[GIVEN DATA — start]

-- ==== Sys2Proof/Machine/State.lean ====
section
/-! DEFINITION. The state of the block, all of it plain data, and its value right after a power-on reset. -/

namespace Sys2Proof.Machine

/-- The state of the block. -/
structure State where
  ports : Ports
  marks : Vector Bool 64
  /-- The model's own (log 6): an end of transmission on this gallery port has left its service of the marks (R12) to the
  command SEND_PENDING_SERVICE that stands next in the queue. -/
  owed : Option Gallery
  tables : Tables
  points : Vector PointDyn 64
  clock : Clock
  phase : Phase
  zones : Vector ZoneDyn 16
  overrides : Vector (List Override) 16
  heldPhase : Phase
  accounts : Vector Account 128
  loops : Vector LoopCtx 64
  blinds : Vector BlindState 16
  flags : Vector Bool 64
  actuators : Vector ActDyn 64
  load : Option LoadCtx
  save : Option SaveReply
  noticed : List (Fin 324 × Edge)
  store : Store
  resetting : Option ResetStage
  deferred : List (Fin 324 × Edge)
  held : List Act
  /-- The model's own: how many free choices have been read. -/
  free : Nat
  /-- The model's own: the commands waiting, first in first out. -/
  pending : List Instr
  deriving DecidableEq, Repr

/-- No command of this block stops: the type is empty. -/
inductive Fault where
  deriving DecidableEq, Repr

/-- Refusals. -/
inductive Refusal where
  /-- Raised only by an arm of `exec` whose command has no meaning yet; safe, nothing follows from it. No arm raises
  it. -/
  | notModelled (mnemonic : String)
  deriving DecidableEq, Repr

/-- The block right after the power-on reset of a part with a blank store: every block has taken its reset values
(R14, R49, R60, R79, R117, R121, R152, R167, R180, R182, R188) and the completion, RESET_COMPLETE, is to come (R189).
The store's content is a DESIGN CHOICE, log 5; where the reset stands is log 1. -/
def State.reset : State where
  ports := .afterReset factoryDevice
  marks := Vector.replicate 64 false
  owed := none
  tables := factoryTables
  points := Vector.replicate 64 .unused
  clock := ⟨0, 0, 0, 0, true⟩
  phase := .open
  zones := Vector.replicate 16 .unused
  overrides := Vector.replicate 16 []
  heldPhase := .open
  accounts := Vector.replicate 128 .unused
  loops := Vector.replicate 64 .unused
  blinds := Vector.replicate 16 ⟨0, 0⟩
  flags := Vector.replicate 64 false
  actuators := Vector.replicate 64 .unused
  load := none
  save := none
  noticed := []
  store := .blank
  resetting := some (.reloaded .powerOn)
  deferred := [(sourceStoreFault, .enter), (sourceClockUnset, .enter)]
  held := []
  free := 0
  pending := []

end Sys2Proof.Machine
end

[GIVEN DATA — finish]

■ WHAT IS BEING ASKED ■
This exercise asks for an exact repeat of the lines from the one holding "def State.reset : State where" through the end of the data above.

■ ANSWER BOX ■
def State.reset : State where
  ports := .afterReset factoryDevice
  marks := Vector.replicate 64 false
  owed := none
  tables := factoryTables
  points := Vector.replicate 64 .unused
  clock := ⟨0, 0, 0, 0, true⟩
  phase := .open
  zones := Vector.replicate 16 .unused
  overrides := Vector.replicate 16 []
  heldPhase := .open
  accounts := Vector.replicate 128 .unused
  loops := Vector.replicate 64 .unused
  blinds := Vector.replicate 16 ⟨0, 0⟩
  flags := Vector.replicate 64 false
  actuators := Vector.replicate 64 .unused
  load := none
  save := none
  noticed := []
  store := .blank
  resetting := some (.reloaded .powerOn)
  deferred := [(sourceStoreFault, .enter), (sourceClockUnset, .enter)]
  held := []
  free := 0
  pending := []

end Sys2Proof.Machine
end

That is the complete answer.